Collected data:
/-! ### `SYNC_READS` and `COMPLETE_CAPTURE` -/

/-- `SYNC_READS` in range changes visibility alone, makes the range Fresh and keeps the other slots
(R123). -/
theorem syncReads_ok (first count : Nat) (s : State) (h : first + count ≤ s.ch.capacity)
    (hv : s.vis.length = s.ch.capacity) :
    ∃ w, syncReads first count s = .ok { s with vis := w } ∧ w.length = s.vis.length
      ∧ ∀ i, slotVisibility { s with vis := w } i =
          if first ≤ i ∧ i < first + count then .fresh else slotVisibility s i := by
  unfold syncReads
  by_cases h0 : count = 0
  · refine ⟨s.vis, by simp [h0], rfl, fun i => ?_⟩
    rw [if_neg (by omega)]
  · rw [if_neg h0, if_neg (by omega)]
    cases hc : s.plat.cacheCoherent with
    | true =>
      refine ⟨s.vis, by simp, rfl, fun i => ?_⟩
      simp [slotVisibility, hc]
    | false =>
      refine ⟨freshen first count s.vis, by simp, length_freshen _ _ _, fun i => ?_⟩
      simp only [slotVisibility, hc, Bool.false_eq_true, if_false, List.getD_eq_getElem?_getD,
        getElem?_freshen]
      by_cases hi : first ≤ i ∧ i < first + count
      · rw [if_pos hi, if_pos ⟨hi.1, hi.2, by omega⟩]; rfl
      · rw [if_neg hi, if_neg (by omega)]

/-! ### The clock -/

/-- The clock does not run back and does not wrap (R46). -/
theorem clockAfter_le (now : U64) (us : Nat) : now.toNat ≤ (clockAfter now us).toNat := by
  simp only [clockAfter, BitVec.toNat_ofNat]
  have := now.isLt
  omega

theorem nowUs_frame (s : State) : (nowUs s).2 = { s with clk := (nowUs s).2.clk } := by
  unfold nowUs; split <;> rfl

/-- Successive readings never decrease (R46). -/
theorem nowUs_le (s : State) : s.clk.now.toNat ≤ (nowUs s).1.toNat := by
  unfold nowUs
  split
  · exact le_refl _
  · exact clockAfter_le _ _

theorem nowUs_now (s : State) : (nowUs s).2.clk.now = (nowUs s).1 := by
  unfold nowUs; split <;> rfl

/-! ### The slot reads and the Edge Builder -/

/-- A foreground read outside `Capturing` of a Fresh slot of `BUF` returns its contents and changes
nothing (R63). -/
theorem bufReadFg_fresh (i : Nat) (s : State) (hb : s.ch.bufAllocated = true)
    (hi : i < s.ch.capacity) (hs : s.ch.state ≠ .capturing) (hv : slotVisibility s i = .fresh) :
    bufReadFg i s = .ok (slotValue s i, s) := by
  have : ¬ s.ch.capacity ≤ i := by omega
  simp [bufReadFg, hb, this, hs, hv]

/-- The reads of Fresh slots of `BUF` return their contents and change nothing. -/
theorem readSlots_fresh (n first : Nat) (s : State) (hb : s.ch.bufAllocated = true)
    (hi : first + n ≤ s.ch.capacity) (hs : s.ch.state ≠ .capturing)
    (hv : ∀ i, first ≤ i → i < first + n → slotVisibility s i = .fresh) :
    readSlots n first s = .ok ((List.range' first n).map (slotValue s), s) := by
  induction n generalizing first with
  | zero => rfl
  | succ n ih =>
    have hr := ih (first + 1) (by omega) fun i h1 h2 => hv i (by omega) (by omega)
    rw [readSlots, bufReadFg_fresh first s hb (by omega) hs (hv first (le_refl _) (by omega))]
    simp [hr, List.range'_succ]

/-- `BUILD_EDGES` on a completed capture whose slots are Fresh (R143, R124). -/
theorem buildEdges_fresh (s : State) (hb : s.ch.bufAllocated = true)
    (hn : s.ch.nSamples ≤ s.ch.capacity) (hs : s.ch.state ≠ .capturing)
    (hv : ∀ i < s.ch.nSamples, slotVisibility s i = .fresh) :
    buildEdges s = .ok { s with ch := { s.ch with
      edges := edgesOf s.plat ((List.range' 0 s.ch.nSamples).map (slotValue s))
      edgesValid := true } } := by
  unfold buildEdges
  split
  · rename_i h
    interval_cases hk : s.ch.nSamples <;> simp [edgesOf, edgesFrom, List.range']
  · rw [readSlots_fresh _ _ s hb (by omega) hs fun i _ h => hv i (by omega)]

/-- A gap is dropped and the polarity starts again at HIGH (R148). -/
theorem edgesFrom_gap (p : Platform) (a b : Sample) (h : Bool) (l : List Sample)
    (hg : toNs p.clockHz (modularDelta p.counterBits a b) > 5000) :
    edgesFrom p a h (b :: l) = edgesFrom p b true l := if_pos hg

/-- An interval that is no gap gives one edge sample, and the polarity alternates (R147). -/
theorem edgesFrom_edge (p : Platform) (a b : Sample) (h : Bool) (l : List Sample)
    (hg : ¬ toNs p.clockHz (modularDelta p.counterBits a b) > 5000) :
    edgesFrom p a h (b :: l) =
      { high := h
        durationNs := BitVec.ofNat 32 (toNs p.clockHz (modularDelta p.counterBits a b)) }
        :: edgesFrom p b (!h) l := if_neg hg

theorem length_edgesFrom (p : Platform) (prev : Sample) (h : Bool) (l : List Sample) :
    (edgesFrom p prev h l).length ≤ l.length := by
  induction l generalizing prev h with
  | nil => simp [edgesFrom]
  | cons cur rest ih =>
    simp only [edgesFrom]
    split
    · exact (ih _ _).trans (by simp)
    · simp [ih]

/-- At most one edge sample for each sample but the first (R143, R149). -/
theorem length_edgesOf (p : Platform) (l : List Sample) :
    (edgesOf p l).length ≤ l.length - 1 := by
  cases l with
  | nil => simp [edgesOf]
  | cons a l => simpa [edgesOf] using length_edgesFrom p a true l

/-! ### The Decode Engine -/

/-- The loop keeps the length of `out` (R54). -/
theorem decodeLoop_length (p : TimingProfile) (es : List EdgeSample) (r : EngineRegs)
    (out : List Byte) : (decodeLoop p es r out).out.length = out.length := by
  induction es, r, out using decodeLoop.induct p with
  | case1 a b rest r out h ih => rw [decodeLoop, if_pos h]; exact ih
  | case2 a b rest r out h q h8 hw => rw [decodeLoop, if_neg h]; simp_all [q]
  | case3 a b rest r out h q h8 hw ih =>
    rw [decodeLoop, if_neg h]; dsimp only; rw [if_pos h8, if_neg hw, ih]; simp
  | case4 a b rest r out h q h8 ih => rw [decodeLoop, if_neg h]; dsimp only; rw [if_neg h8, ih]
  | case5 es r out h => cases es with
    | nil => rfl
    | cons a es => cases es with
      | nil => rfl
      | cons b es => exact absurd rfl (h a b es)

theorem flushPartial_length (e : EngineEnd) : (flushPartial e).out.length = e.out.length := by
  unfold flushPartial; split
  · rfl
  · split <;> simp

/-- `DECODE_EDGES` keeps the capacity of `out` (R54). -/
theorem decodeEdges_length (p : TimingProfile) (es : List EdgeSample) (out : List Byte) :
    (decodeEdges p es out).out.length = out.length := by
  rw [decodeEdges, flushPartial_length, decodeLoop_length]

end Sys2Proof.Machine
end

What to produce.
Give the number of lines in the records above that contain the word "contents". Reply with that number alone.

Result.
2